In the material below, the lines to repeat exactly run from the one containing "n) meets. -/" to the very last line, both included.

—————

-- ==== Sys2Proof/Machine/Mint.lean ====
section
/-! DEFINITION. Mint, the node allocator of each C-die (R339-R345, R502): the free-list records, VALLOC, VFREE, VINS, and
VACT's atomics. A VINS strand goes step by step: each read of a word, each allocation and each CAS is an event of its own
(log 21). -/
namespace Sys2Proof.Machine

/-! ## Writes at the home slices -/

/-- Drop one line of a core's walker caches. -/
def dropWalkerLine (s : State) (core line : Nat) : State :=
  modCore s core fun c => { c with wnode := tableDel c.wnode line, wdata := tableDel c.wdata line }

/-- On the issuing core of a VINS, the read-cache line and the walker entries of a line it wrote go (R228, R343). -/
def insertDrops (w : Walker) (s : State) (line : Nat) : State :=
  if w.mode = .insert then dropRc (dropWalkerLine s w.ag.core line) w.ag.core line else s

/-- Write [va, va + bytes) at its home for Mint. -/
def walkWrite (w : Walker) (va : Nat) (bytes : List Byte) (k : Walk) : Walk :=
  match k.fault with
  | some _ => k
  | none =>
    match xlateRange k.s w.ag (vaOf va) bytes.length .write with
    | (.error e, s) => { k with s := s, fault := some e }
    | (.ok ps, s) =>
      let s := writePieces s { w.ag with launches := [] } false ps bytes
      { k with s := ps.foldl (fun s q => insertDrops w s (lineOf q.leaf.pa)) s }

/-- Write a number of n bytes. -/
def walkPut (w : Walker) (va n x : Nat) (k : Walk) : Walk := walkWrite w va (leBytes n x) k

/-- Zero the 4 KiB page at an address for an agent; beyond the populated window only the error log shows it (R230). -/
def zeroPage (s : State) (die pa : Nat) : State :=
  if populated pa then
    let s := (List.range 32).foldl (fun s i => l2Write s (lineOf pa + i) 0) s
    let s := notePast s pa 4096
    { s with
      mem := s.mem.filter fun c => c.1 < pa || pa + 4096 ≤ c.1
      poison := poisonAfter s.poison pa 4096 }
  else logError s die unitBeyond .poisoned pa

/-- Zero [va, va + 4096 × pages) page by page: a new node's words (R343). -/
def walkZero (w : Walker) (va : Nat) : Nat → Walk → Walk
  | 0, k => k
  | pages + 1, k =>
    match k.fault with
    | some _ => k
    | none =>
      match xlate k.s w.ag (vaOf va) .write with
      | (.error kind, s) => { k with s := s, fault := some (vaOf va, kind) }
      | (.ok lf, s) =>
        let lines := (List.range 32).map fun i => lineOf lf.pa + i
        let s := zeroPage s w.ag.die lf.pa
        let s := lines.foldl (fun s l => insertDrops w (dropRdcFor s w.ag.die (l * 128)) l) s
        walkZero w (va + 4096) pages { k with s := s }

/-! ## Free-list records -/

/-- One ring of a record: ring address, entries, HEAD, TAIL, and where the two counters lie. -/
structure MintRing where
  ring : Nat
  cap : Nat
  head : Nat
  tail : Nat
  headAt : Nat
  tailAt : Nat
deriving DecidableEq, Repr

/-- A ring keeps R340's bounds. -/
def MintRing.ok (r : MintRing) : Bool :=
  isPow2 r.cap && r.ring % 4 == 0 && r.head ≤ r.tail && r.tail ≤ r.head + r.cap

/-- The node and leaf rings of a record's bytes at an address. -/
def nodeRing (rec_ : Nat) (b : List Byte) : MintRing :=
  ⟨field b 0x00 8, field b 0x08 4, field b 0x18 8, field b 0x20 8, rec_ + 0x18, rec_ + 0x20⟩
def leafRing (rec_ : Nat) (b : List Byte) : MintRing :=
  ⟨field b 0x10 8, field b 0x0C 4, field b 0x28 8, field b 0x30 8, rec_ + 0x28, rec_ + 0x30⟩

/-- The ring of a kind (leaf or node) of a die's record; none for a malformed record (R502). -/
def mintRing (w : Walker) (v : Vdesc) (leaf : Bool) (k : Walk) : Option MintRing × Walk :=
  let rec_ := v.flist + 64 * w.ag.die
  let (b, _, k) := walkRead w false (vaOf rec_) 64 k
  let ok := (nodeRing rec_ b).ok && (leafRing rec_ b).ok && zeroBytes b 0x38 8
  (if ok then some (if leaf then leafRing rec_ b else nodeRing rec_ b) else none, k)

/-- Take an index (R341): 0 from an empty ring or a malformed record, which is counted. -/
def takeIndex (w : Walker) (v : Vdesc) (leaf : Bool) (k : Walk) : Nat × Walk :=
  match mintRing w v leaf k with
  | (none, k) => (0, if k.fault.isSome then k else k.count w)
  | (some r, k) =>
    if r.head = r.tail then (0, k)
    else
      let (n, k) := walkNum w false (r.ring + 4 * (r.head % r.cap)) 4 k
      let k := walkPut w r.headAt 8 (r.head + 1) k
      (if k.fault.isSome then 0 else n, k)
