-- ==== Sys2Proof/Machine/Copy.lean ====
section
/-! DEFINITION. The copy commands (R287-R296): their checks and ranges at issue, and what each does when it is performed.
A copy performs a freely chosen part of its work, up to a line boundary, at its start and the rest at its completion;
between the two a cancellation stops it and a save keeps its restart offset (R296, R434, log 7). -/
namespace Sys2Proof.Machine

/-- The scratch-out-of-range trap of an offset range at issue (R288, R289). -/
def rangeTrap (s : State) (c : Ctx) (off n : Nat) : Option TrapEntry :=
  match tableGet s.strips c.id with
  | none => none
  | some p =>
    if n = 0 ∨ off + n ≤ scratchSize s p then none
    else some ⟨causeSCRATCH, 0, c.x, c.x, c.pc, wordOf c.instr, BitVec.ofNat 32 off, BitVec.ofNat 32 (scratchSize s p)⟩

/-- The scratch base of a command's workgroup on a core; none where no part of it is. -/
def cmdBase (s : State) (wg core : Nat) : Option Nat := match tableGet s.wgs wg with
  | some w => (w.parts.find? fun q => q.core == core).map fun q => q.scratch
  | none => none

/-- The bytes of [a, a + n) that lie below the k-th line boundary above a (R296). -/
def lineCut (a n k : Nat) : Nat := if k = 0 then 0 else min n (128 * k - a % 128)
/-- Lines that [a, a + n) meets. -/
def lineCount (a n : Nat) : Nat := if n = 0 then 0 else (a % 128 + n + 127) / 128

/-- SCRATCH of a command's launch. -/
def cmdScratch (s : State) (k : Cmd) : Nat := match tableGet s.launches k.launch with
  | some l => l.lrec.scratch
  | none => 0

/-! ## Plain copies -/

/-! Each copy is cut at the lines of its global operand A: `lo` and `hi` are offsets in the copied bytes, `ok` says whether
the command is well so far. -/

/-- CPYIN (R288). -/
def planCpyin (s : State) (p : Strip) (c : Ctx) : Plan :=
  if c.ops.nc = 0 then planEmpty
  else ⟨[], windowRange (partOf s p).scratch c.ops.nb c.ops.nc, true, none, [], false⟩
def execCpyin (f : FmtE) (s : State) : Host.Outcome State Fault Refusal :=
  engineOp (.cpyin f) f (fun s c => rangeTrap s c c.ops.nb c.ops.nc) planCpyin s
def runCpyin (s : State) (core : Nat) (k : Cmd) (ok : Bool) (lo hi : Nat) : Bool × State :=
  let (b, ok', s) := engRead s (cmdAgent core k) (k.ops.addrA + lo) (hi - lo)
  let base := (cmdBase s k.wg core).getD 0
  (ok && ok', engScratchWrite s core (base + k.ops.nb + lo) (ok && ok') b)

—————

SOLUTION TO THIS PROBLEM —
/-- Lines that [a, a + n) meets. -/
def lineCount (a n : Nat) : Nat := if n = 0 then 0 else (a % 128 + n + 127) / 128

/-- SCRATCH of a command's launch. -/
def cmdScratch (s : State) (k : Cmd) : Nat := match tableGet s.launches k.launch with
  | some l => l.lrec.scratch
  | none => 0

/-! ## Plain copies -/

/-! Each copy is cut at the lines of its global operand A: `lo` and `hi` are offsets in the copied bytes, `ok` says whether
the command is well so far. -/

/-- CPYIN (R288). -/
def planCpyin (s : State) (p : Strip) (c : Ctx) : Plan :=
  if c.ops.nc = 0 then planEmpty
  else ⟨[], windowRange (partOf s p).scratch c.ops.nb c.ops.nc, true, none, [], false⟩
def execCpyin (f : FmtE) (s : State) : Host.Outcome State Fault Refusal :=
  engineOp (.cpyin f) f (fun s c => rangeTrap s c c.ops.nb c.ops.nc) planCpyin s
def runCpyin (s : State) (core : Nat) (k : Cmd) (ok : Bool) (lo hi : Nat) : Bool × State :=
  let (b, ok', s) := engRead s (cmdAgent core k) (k.ops.addrA + lo) (hi - lo)
  let base := (cmdBase s k.wg core).getD 0
  (ok && ok', engScratchWrite s core (base + k.ops.nb + lo) (ok && ok') b)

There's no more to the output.